(EXERCISE):
Below are some records. Pull every line that contains the word "prefixFreeWords".

(SUPPLIED ENTRIES):
-- -- --
-- ==== Sys2Proof/Machine/Codebooks.lean ====
section
/-! DEFINITION. The fixed facts about each codebook number (R22), the code tables of the registry (R21) and the two
conditions the spec puts on a table: prefix-freeness (R14) and the configuration check (R101). -/

namespace Sys2Proof

/-- The number of a codebook, the value of the CB field that names it (R72). -/
def Codebook.num : Codebook → Nat
  | .cb1 => 1
  | .cb2 => 2
  | .cb3 => 3
  | .cb4 => 4
  | .cb5 => 5
  | .cb6 => 6
  | .cb7 => 7
  | .cb8 => 8
  | .cb9 => 9
  | .cb10 => 10
  | .cb11 => 11
  | .cb12 => 12

/-- The codebook a number names, if any (R72: 0 and 13 to 15 name none). -/
def Codebook.ofNum? : Nat → Option Codebook
  | 1 => some .cb1
  | 2 => some .cb2
  | 3 => some .cb3
  | 4 => some .cb4
  | 5 => some .cb5
  | 6 => some .cb6
  | 7 => some .cb7
  | 8 => some .cb8
  | 9 => some .cb9
  | 10 => some .cb10
  | 11 => some .cb11
  | 12 => some .cb12
  | _ => none

/-- All codebooks, lowest number first. -/
def Codebook.all : List Codebook :=
  [.cb1, .cb2, .cb3, .cb4, .cb5, .cb6, .cb7, .cb8, .cb9, .cb10, .cb11, .cb12]

/-- The kind of each codebook (R22). -/
def Codebook.kind : Codebook → Kind
  | .cb1 => .quad
  | .cb2 => .quad
  | .cb3 => .quad
  | .cb4 => .quad
  | .cb5 => .pairSigned
  | .cb6 => .pairSigned
  | .cb7 => .pairUnsigned
  | .cb8 => .pairUnsigned
  | .cb9 => .pairUnsigned
  | .cb10 => .pairUnsigned
  | .cb11 => .esc
  | .cb12 => .sf

/-- The alphabet size `N` of each codebook (R22). -/
def Codebook.alphabet : Codebook → Nat
  | .cb1 => 81
  | .cb2 => 81
  | .cb3 => 81
  | .cb4 => 81
  | .cb5 => 81
  | .cb6 => 81
  | .cb7 => 64
  | .cb8 => 64
  | .cb9 => 169
  | .cb10 => 169
  | .cb11 => 289
  | .cb12 => 121

/-- The modulus `M` of the pair and escape codebooks (R22); the quad and scale-factor codebooks have none. -/
def Codebook.modulus? : Codebook → Option Nat
  | .cb1 => none
  | .cb2 => none
  | .cb3 => none
  | .cb4 => none
  | .cb5 => some 9
  | .cb6 => some 9
  | .cb7 => some 8
  | .cb8 => some 8
  | .cb9 => some 13
  | .cb10 => some 13
  | .cb11 => some 17
  | .cb12 => none

/-- One entry of the registry: "a parallel pair of arrays", indexed by symbol index (R21). Nothing is assumed of their
lengths or their contents: the build checks them (R101). -/
structure CodeTable where
  codes : List Nat
  lens : List Nat
  deriving DecidableEq, Repr, Inhabited

/-- The codewords `(code, len)` of a table over the indices both arrays have (R21, R13). -/
def CodeTable.words (t : CodeTable) : List (Nat × Nat) :=
  t.codes.zip t.lens

/-- Codeword `x` is a prefix of codeword `y` (R13). -/
def isPrefixOf (x y : Nat × Nat) : Bool :=
  x.2 ≤ y.2 && y.1 / 2 ^ (y.2 - x.2) == x.1

/-- No codeword of the list is a prefix of another one at a distinct index (R14). -/
def prefixFreeWords : List (Nat × Nat) → Bool
  | [] => true
  | x :: xs => xs.all (fun y => !isPrefixOf x y && !isPrefixOf y x) && prefixFreeWords xs

/-- A code table is prefix-free (R14); two equal codewords break it (C5). -/
def CodeTable.prefixFree (t : CodeTable) : Bool :=
  prefixFreeWords t.words

/-- A codeword in the range the build accepts (R101). -/
def codewordInRange (x : Nat × Nat) : Bool :=
  1 ≤ x.2 && x.2 ≤ 19 && x.1 < 2 ^ x.2

/-- The configuration check of codebook `c` (R101). -/
def CodeTable.check (c : Codebook) (t : CodeTable) : Bool :=
  t.codes.length == c.alphabet && t.lens.length == c.alphabet && t.words.all codewordInRange

/-- One value for each of the twelve codebooks. -/
structure PerBook (α : Type) where
  b1 : α
  b2 : α
  b3 : α
  b4 : α
  b5 : α
  b6 : α
  b7 : α
  b8 : α
  b9 : α
  b10 : α
  b11 : α
  b12 : α
  deriving DecidableEq, Repr, Inhabited

/-- The same value for every codebook. -/
def PerBook.replicate {α : Type} (x : α) : PerBook α :=
  ⟨x, x, x, x, x, x, x, x, x, x, x, x⟩

/-- The value of codebook `c`. -/
def PerBook.get {α : Type} (v : PerBook α) : Codebook → α
  | .cb1 => v.b1
  | .cb2 => v.b2
  | .cb3 => v.b3
  | .cb4 => v.b4
  | .cb5 => v.b5
  | .cb6 => v.b6
  | .cb7 => v.b7
  | .cb8 => v.b8
  | .cb9 => v.b9
  | .cb10 => v.b10
  | .cb11 => v.b11
  | .cb12 => v.b12

/-- The value of codebook `c` replaced by `x`. -/
def PerBook.set {α : Type} (v : PerBook α) (c : Codebook) (x : α) : PerBook α :=
  match c with
  | .cb1 => { v with b1 := x }
  | .cb2 => { v with b2 := x }
  | .cb3 => { v with b3 := x }
  | .cb4 => { v with b4 := x }
  | .cb5 => { v with b5 := x }
  | .cb6 => { v with b6 := x }
  | .cb7 => { v with b7 := x }
  | .cb8 => { v with b8 := x }
  | .cb9 => { v with b9 := x }
  | .cb10 => { v with b10 := x }
  | .cb11 => { v with b11 := x }
  | .cb12 => { v with b12 := x }

/-- The registry: a code table for each codebook (R21). -/
abbrev Rom := PerBook CodeTable

/-- Every table of the registry is prefix-free: the only registries the model admits (R21, R192). -/
def Rom.prefixFree (r : Rom) : Bool :=
  Codebook.all.all fun c => (PerBook.get r c).prefixFree

end Sys2Proof
end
-- -- --
(OUTPUT FOR THIS TASK):
def prefixFreeWords : List (Nat × Nat) → Bool
  | x :: xs => xs.all (fun y => !isPrefixOf x y && !isPrefixOf y x) && prefixFreeWords xs
  prefixFreeWords t.words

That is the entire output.